Instructions to follow.
From the entries below, list each line with "keeps".

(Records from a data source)
-- Opening Marker --
/-- What is cleared and evicted under a new quota leaves the quotas. -/
theorem fmFnCfgEffect_fmCfg (h : fmRefused s f v.toNat = false) (g : Nat) :
    (fmFnCfgEffect f v s).fmCfg g = (quotaPut f v s).fmCfg g := by
  rw [fmFnCfgEffect_of_accepted h, fmCfg_of_settings ((evictExcess_settings _).trans (clearMoved_frame ..).settings)]

theorem quotaPut_fmCfg_self : (quotaPut f v s).fmCfg f = (v &&& 0x0FFFF07F).toNat := by
  simp [State.fmCfg, quotaPut]

theorem quotaPut_fmCfg_ne {g : Nat} (h : g ≠ f) : (quotaPut f v s).fmCfg g = s.fmCfg g := by
  simp [State.fmCfg, quotaPut, tgetD_tput_ne _ _ _ h]

/-- The mask keeps FRAMES. -/
theorem fmFnCfgMask_low (i : Nat) (h : i ≤ 6) : (0x0FFFF07F : Word).getLsbD i = true :=
  (by decide : ∀ j ≤ 6, (0x0FFFF07F : Word).getLsbD j = true) i h

/-- The mask keeps AS16K, CM128K and PAGE_SLOTS. -/
theorem fmFnCfgMask_high (i : Nat) (h12 : 12 ≤ i) (h27 : i ≤ 27) : (0x0FFFF07F : Word).getLsbD i = true :=
  (by decide : ∀ j ≤ 27, 12 ≤ j → (0x0FFFF07F : Word).getLsbD j = true) i h27 h12

end

/-! ## MMU_WIN_CFG (R271, R272) -/

theorem winMask_lt (v : Nat) : winMask v < 2 ^ 64 := setBits_lt _ _ _ _ _ (by omega) (by omega) (Nat.mod_lt _ (by omega))

section
variable {f w : Nat} {v : Dword} {s : State}

theorem exec_mmuWinCfgWrite (hs : s.serving) (hf : f < 512) (hw : w < 16) :
    exec (.mmuWinCfgWrite f w .whole v) s = .next (winCfgEffect f w v.toNat s) := by
  change execMmuWinCfgWrite f w .whole v s = _
  rw [execMmuWinCfgWrite, withHalf_whole_of_dword]
  simp [hs, hf, hw]

/-- A window that is enabled, with an empty directory. -/
def winOpened (f w n : Nat) (s : State) : State :=
  setWinCfg f w n { s with mem := { s.mem with dir := tclear s.mem.dir (dirKey f w 0) (2 ^ 18) } }

theorem winCfgEffect_of_enable {n : Nat} (hen : winEn (winMask n)) (hold : winEn (s.winCfg f w) = false)
    (hok : winRefused s f w (winMask n) = false) : winCfgEffect f w n s = winOpened f w (winMask n) s := by
  simp [winCfgEffect, hen, hold, hok, winOpened]

theorem winOpened_winCfg {n : Nat} (hn : n < 2 ^ 64) : (winOpened f w n s).winCfg f w = n := by
  simp only [State.winCfg, winOpened, setWinCfg, tgetD_tput_self, BitVec.toNat_ofNat, Nat.mod_eq_of_lt hn]

theorem winOpened_off (n : Nat) : SameOff [.reg, .mem] s (winOpened f w n s) := by
  refine (Kept.reg (by decide) (.mem (by decide) (fun hw => ?_) (.refl _ s))).off
  exact ⟨hw.1, hw.2.1, hw.2.2.1, hw.2.2.2.1, tcanon_filter _ hw.2.2.2.2.1, hw.2.2.2.2.2⟩

theorem winSize2M_lt (n : Nat) : winSize2M n < 2 ^ 18 := bitsOf_lt ..

/-- Every directory entry of a window that has just been enabled is invalid. -/
theorem tget_winOpened_dir {n i : Nat} (hi : i < 2 ^ 18) : tget (winOpened f w n s).mem.dir (dirKey f w i) = none := by
  have h := tget_filter s.mem.dir (fun k => k < dirKey f w 0 || dirKey f w 0 + 2 ^ 18 ≤ k) (dirKey f w i)
  refine h.trans (if_neg ?_)
  rw [Bool.or_eq_true, decide_eq_true_eq, decide_eq_true_eq]
  simp only [dirKey]
  omega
-- Closing Marker --
Reply to the task.
/-- The mask keeps FRAMES. -/
/-- The mask keeps AS16K, CM128K and PAGE_SLOTS. -/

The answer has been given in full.